(Information supplied begins)

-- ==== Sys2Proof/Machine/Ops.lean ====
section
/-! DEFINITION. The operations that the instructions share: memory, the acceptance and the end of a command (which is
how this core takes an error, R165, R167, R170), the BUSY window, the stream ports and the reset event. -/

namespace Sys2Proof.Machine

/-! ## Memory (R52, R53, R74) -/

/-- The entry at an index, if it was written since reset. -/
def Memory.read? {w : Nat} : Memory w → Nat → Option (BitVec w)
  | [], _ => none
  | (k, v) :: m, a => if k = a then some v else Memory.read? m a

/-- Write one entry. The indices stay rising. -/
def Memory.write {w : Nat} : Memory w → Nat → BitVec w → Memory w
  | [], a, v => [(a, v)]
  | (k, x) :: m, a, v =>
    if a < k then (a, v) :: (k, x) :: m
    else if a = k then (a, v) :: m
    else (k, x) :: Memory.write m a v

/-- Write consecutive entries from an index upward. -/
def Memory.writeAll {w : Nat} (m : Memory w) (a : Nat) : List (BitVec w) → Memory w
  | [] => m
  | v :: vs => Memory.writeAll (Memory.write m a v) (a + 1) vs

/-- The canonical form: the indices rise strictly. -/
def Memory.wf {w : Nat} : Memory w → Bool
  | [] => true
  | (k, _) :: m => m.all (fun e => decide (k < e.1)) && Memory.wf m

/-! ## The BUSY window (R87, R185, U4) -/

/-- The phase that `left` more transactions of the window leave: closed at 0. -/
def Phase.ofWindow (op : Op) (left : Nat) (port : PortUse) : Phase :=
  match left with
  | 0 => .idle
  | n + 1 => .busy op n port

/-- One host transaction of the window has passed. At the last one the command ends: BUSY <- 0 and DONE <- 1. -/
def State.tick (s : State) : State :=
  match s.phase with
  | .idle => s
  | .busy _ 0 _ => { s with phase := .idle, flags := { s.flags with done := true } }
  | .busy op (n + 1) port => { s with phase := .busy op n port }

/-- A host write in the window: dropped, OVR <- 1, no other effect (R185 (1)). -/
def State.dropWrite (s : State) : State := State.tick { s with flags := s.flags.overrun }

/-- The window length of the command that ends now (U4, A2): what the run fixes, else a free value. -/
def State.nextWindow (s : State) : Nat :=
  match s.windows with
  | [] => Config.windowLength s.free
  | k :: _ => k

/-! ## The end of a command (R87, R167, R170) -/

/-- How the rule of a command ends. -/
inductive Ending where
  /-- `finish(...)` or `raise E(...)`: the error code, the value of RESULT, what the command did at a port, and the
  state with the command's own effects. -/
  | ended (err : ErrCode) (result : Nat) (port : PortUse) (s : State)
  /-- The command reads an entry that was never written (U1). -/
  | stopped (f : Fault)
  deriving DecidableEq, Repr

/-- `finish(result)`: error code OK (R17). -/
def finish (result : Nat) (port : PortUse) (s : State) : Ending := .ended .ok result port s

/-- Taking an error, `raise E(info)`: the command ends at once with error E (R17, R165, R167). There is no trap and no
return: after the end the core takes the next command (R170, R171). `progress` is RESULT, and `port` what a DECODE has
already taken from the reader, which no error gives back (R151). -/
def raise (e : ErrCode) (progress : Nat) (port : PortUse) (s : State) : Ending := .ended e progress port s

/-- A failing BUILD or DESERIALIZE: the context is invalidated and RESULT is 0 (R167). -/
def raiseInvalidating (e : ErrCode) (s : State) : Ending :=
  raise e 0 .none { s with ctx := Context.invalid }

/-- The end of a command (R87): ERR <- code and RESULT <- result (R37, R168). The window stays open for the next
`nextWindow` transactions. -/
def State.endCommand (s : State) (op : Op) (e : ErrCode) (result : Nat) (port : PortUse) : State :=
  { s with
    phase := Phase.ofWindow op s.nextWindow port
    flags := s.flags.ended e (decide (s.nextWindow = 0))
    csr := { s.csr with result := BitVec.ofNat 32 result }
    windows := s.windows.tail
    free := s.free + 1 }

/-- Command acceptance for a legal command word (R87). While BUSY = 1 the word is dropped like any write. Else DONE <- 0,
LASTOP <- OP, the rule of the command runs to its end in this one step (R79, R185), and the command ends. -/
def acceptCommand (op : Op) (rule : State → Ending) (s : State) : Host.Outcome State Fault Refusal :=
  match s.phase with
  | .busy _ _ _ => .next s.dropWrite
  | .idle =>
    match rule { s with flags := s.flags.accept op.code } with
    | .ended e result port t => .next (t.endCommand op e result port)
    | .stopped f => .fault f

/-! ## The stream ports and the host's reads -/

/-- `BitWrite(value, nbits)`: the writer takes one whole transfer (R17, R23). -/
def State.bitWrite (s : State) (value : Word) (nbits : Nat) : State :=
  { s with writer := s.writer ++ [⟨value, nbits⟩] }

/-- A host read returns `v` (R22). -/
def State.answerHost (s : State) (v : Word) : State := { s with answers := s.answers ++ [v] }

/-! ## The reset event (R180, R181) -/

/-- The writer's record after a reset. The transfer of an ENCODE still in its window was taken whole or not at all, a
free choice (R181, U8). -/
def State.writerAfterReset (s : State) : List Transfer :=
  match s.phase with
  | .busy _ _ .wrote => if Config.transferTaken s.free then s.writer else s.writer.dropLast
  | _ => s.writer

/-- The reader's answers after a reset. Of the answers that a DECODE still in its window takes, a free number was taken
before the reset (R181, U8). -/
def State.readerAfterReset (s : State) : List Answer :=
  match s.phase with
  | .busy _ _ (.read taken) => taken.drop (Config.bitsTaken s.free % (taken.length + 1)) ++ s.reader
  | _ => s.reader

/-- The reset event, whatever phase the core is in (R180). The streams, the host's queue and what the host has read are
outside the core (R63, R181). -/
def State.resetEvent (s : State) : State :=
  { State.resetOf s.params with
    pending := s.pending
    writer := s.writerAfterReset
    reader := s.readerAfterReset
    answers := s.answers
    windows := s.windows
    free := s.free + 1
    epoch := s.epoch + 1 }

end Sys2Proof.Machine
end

(Information supplied ends)

What to work on — Nothing past the line containing "s.flags with done" should be restated; transcribe the material exactly from its first line through that line.

Solution —
-- ==== Sys2Proof/Machine/Ops.lean ====
section
/-! DEFINITION. The operations that the instructions share: memory, the acceptance and the end of a command (which is
how this core takes an error, R165, R167, R170), the BUSY window, the stream ports and the reset event. -/

namespace Sys2Proof.Machine

/-! ## Memory (R52, R53, R74) -/

/-- The entry at an index, if it was written since reset. -/
def Memory.read? {w : Nat} : Memory w → Nat → Option (BitVec w)
  | [], _ => none
  | (k, v) :: m, a => if k = a then some v else Memory.read? m a

/-- Write one entry. The indices stay rising. -/
def Memory.write {w : Nat} : Memory w → Nat → BitVec w → Memory w
  | [], a, v => [(a, v)]
  | (k, x) :: m, a, v =>
    if a < k then (a, v) :: (k, x) :: m
    else if a = k then (a, v) :: m
    else (k, x) :: Memory.write m a v

/-- Write consecutive entries from an index upward. -/
def Memory.writeAll {w : Nat} (m : Memory w) (a : Nat) : List (BitVec w) → Memory w
  | [] => m
  | v :: vs => Memory.writeAll (Memory.write m a v) (a + 1) vs

/-- The canonical form: the indices rise strictly. -/
def Memory.wf {w : Nat} : Memory w → Bool
  | [] => true
  | (k, _) :: m => m.all (fun e => decide (k < e.1)) && Memory.wf m

/-! ## The BUSY window (R87, R185, U4) -/

/-- The phase that `left` more transactions of the window leave: closed at 0. -/
def Phase.ofWindow (op : Op) (left : Nat) (port : PortUse) : Phase :=
  match left with
  | 0 => .idle
  | n + 1 => .busy op n port

/-- One host transaction of the window has passed. At the last one the command ends: BUSY <- 0 and DONE <- 1. -/
def State.tick (s : State) : State :=
  match s.phase with
  | .idle => s
  | .busy _ 0 _ => { s with phase := .idle, flags := { s.flags with done := true } }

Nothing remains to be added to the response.